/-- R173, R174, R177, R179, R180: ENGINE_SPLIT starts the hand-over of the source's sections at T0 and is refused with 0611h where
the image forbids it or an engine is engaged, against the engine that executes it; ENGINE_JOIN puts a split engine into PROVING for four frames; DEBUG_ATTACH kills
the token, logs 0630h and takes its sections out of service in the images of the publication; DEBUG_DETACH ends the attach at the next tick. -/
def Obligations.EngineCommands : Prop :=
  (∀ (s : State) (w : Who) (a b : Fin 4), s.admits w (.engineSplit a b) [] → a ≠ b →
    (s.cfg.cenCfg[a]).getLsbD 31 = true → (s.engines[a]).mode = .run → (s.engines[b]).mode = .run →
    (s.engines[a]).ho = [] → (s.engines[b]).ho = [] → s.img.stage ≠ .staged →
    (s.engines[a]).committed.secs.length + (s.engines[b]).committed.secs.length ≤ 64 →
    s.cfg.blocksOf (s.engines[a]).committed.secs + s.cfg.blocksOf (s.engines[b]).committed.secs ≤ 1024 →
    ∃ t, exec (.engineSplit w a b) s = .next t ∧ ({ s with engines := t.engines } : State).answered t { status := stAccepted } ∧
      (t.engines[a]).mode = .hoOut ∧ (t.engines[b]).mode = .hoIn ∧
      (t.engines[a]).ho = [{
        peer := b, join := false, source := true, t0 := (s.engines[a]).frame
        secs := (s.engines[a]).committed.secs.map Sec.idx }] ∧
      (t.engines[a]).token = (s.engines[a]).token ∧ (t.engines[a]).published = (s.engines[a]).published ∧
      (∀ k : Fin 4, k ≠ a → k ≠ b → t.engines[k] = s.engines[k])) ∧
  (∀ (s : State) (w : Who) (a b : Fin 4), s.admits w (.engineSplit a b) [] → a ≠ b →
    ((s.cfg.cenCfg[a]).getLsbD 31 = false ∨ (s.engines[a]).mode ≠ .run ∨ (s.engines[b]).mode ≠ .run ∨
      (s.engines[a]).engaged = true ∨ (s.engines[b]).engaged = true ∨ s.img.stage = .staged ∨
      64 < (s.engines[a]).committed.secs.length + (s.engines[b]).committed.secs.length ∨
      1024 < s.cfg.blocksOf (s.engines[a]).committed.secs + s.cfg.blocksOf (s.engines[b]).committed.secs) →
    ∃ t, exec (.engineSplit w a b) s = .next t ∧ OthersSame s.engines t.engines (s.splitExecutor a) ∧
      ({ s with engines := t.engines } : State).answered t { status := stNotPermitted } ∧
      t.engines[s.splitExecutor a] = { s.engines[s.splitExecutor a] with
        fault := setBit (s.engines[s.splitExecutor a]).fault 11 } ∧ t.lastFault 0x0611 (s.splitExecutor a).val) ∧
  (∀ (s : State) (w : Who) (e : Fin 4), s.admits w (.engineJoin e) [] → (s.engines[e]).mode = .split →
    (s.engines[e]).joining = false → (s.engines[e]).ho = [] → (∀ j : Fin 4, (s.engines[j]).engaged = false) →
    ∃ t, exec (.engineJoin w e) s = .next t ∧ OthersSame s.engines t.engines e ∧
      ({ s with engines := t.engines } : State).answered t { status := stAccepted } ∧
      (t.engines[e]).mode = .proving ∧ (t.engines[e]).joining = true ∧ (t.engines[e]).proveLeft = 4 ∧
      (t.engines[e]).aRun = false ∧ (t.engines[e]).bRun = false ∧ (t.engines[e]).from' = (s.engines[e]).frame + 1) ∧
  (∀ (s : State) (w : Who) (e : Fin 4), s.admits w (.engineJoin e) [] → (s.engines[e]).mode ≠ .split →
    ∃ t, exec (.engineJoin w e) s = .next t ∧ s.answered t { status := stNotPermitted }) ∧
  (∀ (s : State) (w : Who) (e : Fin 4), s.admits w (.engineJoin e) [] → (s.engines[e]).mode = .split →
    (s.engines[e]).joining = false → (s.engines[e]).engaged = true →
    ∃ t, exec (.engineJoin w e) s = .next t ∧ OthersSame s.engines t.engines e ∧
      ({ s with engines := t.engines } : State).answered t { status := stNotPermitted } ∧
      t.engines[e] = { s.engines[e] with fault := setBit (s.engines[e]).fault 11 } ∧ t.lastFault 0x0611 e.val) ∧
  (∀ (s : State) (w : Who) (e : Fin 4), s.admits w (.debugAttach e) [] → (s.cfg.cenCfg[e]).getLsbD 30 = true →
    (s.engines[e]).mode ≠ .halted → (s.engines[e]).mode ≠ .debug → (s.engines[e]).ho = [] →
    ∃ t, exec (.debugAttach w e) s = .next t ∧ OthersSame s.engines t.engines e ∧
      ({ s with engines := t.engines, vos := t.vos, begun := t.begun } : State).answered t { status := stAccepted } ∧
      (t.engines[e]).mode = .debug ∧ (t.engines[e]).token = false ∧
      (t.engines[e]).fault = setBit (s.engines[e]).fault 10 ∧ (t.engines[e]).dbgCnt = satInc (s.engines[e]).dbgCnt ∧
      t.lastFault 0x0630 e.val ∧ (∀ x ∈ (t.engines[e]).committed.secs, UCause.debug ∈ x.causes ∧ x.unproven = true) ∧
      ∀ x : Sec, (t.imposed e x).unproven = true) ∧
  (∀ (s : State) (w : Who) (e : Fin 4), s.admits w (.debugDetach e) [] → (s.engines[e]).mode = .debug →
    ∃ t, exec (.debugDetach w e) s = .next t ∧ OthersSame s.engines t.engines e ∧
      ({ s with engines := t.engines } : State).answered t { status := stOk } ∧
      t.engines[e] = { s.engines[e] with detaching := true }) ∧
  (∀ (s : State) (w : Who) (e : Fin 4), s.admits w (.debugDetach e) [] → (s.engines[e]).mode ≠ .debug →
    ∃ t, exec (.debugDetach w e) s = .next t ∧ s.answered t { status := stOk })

——————

• [Instructions for the task]
From the listing above, pick out every line containing "token".

• [Finished exercise]
the token, logs 0630h and takes its sections out of service in the images of the publication; DEBUG_DETACH ends the attach at the next tick. -/
      (t.engines[a]).token = (s.engines[a]).token ∧ (t.engines[a]).published = (s.engines[a]).published ∧
      (t.engines[e]).mode = .debug ∧ (t.engines[e]).token = false ∧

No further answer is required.